Stored items
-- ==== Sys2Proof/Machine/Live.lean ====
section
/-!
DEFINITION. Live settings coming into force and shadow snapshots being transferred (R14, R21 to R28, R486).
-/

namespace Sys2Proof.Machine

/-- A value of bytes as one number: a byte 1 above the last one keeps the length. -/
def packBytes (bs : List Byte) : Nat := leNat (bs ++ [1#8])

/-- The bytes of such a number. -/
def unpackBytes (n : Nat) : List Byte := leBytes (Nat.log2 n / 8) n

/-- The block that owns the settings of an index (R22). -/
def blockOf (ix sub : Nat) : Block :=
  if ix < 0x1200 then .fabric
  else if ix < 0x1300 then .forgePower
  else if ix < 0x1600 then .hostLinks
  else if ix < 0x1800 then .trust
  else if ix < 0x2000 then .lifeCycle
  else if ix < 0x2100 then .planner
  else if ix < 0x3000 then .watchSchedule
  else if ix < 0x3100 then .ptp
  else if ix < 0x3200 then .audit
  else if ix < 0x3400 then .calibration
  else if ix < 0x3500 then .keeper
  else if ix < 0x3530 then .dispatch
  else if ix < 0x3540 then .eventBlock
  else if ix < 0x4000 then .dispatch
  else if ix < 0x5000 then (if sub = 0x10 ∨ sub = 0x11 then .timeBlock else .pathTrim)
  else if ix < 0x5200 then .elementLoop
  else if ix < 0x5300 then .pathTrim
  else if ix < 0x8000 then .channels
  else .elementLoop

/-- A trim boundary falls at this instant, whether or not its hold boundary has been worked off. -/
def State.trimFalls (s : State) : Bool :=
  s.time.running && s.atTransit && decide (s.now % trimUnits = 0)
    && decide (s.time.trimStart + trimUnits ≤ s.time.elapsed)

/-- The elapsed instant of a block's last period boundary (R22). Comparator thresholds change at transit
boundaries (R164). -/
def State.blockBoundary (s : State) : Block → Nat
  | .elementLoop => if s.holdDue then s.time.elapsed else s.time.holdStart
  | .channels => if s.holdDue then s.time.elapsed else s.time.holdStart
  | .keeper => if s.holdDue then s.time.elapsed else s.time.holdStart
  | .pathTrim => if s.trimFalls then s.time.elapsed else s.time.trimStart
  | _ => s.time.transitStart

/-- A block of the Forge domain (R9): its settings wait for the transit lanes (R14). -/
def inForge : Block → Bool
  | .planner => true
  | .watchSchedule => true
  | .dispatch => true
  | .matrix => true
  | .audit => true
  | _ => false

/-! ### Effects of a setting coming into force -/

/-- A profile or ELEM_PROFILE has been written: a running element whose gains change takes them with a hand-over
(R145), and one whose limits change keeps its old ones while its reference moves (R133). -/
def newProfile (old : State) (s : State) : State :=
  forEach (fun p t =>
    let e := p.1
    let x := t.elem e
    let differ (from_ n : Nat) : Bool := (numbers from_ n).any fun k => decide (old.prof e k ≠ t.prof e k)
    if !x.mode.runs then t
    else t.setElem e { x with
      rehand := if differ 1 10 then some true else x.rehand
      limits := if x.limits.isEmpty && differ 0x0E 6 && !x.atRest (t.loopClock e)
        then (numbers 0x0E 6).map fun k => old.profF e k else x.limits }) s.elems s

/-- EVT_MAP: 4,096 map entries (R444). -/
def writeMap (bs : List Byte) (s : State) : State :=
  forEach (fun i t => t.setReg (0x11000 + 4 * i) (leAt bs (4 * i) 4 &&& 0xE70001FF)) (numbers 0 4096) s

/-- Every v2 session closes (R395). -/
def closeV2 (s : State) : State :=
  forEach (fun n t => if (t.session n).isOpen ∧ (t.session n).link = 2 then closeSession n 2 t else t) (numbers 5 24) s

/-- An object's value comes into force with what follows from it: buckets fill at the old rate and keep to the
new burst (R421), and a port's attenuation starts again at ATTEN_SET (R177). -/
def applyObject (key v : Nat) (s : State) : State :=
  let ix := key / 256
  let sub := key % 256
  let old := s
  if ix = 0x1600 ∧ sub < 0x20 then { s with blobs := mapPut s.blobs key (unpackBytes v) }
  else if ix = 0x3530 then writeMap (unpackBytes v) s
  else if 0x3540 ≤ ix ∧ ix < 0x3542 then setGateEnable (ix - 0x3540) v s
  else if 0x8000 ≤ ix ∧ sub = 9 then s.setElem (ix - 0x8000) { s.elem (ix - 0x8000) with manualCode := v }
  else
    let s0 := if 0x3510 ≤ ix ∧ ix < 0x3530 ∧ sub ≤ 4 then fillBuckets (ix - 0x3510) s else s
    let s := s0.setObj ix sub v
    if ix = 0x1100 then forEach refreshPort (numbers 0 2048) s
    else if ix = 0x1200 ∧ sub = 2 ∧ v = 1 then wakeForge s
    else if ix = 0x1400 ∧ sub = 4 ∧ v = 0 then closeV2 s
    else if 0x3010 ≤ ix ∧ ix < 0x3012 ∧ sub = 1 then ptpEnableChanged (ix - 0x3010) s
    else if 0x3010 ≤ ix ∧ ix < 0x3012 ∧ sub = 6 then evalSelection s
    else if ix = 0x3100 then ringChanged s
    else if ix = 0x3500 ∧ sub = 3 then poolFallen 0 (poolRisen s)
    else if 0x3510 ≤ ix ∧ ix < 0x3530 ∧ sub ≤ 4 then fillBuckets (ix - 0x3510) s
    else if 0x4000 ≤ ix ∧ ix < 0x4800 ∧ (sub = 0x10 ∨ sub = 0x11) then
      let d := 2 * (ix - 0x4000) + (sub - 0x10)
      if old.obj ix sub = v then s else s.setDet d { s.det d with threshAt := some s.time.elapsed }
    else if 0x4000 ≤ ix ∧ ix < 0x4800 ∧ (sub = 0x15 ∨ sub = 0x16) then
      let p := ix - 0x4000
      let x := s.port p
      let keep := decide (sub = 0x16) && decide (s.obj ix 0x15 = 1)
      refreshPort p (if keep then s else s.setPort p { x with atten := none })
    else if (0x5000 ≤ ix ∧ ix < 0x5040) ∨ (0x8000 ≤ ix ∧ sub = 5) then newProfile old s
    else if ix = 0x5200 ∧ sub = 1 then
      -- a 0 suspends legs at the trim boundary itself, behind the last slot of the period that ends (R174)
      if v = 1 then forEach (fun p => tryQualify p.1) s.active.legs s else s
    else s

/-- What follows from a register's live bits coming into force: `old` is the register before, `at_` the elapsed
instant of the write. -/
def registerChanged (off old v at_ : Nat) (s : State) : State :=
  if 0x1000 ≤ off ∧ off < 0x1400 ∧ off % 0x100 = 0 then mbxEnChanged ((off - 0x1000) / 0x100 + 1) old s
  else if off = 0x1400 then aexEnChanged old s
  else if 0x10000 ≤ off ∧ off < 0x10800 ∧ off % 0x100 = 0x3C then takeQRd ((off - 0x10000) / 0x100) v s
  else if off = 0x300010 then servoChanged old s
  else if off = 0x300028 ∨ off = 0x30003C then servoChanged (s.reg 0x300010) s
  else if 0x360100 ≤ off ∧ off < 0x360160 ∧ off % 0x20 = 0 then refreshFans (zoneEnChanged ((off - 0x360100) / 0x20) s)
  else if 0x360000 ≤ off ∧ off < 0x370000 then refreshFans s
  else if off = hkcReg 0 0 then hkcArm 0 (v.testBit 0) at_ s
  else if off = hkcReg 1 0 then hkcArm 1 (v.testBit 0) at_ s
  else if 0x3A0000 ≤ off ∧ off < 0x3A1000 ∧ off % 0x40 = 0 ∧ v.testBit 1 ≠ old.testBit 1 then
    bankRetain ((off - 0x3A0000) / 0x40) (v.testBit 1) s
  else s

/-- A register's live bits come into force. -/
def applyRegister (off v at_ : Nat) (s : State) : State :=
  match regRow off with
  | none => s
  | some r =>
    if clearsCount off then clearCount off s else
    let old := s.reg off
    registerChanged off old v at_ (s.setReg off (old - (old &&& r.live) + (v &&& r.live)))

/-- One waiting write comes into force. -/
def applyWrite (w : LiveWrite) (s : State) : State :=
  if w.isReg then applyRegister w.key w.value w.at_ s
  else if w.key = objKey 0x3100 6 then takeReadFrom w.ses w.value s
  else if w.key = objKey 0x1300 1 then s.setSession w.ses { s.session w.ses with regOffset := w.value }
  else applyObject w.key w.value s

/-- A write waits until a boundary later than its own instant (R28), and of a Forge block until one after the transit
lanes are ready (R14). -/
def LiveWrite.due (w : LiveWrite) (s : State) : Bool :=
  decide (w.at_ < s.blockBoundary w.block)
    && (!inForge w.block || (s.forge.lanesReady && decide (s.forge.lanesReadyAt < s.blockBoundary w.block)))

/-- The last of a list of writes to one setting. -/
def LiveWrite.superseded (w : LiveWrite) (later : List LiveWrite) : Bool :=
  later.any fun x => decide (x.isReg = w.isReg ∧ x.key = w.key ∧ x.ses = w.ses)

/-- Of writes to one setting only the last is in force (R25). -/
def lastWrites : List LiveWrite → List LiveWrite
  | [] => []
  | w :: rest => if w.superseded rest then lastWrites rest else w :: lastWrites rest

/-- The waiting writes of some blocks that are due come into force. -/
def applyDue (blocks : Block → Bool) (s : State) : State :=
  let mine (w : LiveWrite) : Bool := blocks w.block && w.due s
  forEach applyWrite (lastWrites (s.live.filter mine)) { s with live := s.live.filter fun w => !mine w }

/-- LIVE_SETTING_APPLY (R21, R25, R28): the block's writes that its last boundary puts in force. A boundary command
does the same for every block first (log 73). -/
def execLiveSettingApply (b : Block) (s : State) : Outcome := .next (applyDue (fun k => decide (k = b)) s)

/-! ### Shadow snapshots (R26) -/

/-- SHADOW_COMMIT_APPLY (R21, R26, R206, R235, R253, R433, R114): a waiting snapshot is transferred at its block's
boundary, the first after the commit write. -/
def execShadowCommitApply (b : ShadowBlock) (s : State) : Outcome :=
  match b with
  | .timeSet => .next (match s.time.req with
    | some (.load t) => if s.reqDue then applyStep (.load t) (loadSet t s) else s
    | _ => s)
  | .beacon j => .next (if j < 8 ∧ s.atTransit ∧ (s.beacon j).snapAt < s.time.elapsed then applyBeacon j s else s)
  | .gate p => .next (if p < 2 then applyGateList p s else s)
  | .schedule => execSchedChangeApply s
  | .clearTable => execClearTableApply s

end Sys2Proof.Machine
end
* * *
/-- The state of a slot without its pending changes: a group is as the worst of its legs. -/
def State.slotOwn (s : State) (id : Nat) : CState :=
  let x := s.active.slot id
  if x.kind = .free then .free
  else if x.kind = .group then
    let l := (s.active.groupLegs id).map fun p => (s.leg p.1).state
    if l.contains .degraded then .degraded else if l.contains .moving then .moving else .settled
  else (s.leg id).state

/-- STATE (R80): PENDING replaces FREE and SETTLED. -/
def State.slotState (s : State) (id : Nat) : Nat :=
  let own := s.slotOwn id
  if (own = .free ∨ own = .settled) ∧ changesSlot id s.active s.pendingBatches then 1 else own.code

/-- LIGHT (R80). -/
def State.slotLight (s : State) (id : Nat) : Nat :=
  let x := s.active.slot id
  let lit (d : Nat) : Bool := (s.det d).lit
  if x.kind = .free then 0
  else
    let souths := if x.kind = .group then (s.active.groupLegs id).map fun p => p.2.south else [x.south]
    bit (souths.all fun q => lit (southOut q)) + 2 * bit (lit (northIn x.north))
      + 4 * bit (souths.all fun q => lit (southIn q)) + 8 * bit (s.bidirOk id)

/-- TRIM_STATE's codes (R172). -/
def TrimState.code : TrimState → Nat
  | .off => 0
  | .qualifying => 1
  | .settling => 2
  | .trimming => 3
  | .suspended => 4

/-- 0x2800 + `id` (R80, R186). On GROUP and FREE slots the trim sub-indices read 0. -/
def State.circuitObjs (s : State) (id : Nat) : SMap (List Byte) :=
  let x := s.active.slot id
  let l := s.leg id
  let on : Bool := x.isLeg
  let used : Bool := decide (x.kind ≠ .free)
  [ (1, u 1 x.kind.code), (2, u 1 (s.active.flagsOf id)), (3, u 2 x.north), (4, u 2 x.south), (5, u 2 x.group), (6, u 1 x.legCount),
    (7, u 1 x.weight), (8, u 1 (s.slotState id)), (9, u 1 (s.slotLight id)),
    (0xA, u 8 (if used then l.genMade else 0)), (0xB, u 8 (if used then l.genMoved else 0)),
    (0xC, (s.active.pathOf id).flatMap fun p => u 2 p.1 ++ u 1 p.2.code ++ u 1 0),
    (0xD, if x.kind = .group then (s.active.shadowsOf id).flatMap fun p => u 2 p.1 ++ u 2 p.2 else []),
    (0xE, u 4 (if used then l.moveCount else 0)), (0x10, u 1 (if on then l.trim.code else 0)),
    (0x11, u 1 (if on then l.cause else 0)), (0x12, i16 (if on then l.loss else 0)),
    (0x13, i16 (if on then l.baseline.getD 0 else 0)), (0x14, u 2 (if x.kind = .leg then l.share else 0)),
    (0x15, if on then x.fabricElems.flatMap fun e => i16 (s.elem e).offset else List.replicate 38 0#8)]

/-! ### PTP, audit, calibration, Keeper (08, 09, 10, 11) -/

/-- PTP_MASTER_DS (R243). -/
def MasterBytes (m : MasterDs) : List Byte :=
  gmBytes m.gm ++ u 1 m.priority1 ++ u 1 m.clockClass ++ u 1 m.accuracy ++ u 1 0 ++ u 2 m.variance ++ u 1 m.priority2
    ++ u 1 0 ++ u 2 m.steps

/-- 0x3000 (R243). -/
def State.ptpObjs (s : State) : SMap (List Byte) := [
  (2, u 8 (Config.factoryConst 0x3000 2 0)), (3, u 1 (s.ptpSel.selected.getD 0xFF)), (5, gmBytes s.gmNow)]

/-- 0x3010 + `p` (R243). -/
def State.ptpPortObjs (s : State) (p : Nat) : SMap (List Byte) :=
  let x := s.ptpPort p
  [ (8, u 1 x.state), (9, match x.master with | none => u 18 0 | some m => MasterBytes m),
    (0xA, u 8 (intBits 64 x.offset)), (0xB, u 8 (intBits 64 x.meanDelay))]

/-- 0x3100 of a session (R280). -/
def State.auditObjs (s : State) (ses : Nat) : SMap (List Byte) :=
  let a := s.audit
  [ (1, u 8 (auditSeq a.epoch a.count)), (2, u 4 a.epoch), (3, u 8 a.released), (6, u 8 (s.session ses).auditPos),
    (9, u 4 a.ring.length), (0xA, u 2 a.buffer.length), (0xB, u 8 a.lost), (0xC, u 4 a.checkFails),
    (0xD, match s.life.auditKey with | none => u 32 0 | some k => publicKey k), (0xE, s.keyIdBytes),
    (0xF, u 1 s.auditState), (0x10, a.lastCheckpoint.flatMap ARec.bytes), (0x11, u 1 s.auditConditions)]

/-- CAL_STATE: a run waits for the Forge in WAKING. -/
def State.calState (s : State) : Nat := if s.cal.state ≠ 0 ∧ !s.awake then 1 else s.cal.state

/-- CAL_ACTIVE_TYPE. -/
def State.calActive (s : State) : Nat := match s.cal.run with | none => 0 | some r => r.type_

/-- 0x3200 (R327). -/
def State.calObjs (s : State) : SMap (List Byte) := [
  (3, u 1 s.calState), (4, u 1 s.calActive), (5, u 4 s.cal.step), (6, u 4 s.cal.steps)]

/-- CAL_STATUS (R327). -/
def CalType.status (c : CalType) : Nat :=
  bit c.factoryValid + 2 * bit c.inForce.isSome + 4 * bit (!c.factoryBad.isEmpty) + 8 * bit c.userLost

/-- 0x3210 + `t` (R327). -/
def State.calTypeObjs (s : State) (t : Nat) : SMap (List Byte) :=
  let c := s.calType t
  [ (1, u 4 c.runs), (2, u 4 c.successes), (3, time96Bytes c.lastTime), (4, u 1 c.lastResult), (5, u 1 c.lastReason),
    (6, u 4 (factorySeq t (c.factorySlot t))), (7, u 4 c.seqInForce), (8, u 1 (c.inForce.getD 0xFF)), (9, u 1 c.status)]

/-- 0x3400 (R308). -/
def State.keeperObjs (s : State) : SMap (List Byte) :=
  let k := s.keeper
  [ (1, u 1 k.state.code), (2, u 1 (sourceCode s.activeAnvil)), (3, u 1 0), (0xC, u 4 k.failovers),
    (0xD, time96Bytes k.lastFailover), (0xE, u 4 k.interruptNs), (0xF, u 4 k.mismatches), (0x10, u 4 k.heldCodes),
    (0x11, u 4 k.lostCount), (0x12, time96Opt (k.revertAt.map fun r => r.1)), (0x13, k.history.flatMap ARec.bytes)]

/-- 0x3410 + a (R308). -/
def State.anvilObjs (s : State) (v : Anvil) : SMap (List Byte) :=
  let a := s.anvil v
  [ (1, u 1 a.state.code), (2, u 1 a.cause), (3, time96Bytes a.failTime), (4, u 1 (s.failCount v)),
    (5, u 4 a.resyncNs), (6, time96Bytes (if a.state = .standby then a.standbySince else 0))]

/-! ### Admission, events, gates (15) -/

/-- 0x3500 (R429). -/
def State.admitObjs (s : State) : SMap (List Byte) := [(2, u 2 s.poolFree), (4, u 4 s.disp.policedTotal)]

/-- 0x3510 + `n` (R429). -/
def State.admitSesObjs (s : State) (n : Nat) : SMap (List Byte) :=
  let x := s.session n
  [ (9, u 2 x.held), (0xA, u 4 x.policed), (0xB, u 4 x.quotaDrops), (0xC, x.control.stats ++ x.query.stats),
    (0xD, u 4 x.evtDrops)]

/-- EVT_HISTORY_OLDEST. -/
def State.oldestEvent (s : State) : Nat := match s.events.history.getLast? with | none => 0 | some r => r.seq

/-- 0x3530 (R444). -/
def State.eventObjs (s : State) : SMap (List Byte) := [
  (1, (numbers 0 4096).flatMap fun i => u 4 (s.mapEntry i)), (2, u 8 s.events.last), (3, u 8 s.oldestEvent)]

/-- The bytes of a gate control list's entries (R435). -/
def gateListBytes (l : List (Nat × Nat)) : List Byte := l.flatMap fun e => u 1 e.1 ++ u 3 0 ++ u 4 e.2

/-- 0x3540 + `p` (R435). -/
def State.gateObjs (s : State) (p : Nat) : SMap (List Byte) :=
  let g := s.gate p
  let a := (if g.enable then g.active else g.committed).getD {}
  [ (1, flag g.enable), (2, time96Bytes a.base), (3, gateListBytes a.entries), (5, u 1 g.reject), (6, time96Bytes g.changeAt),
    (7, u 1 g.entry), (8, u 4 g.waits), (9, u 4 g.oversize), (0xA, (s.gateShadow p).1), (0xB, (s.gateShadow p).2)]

* _TASK INSTRUCTIONS_
Collect the lines of the records that include the string "refreshFans".

* _ANSWER FOR THE TASK_
  else if 0x360100 ≤ off ∧ off < 0x360160 ∧ off % 0x20 = 0 then refreshFans (zoneEnChanged ((off - 0x360100) / 0x20) s)
  else if 0x360000 ≤ off ∧ off < 0x370000 then refreshFans s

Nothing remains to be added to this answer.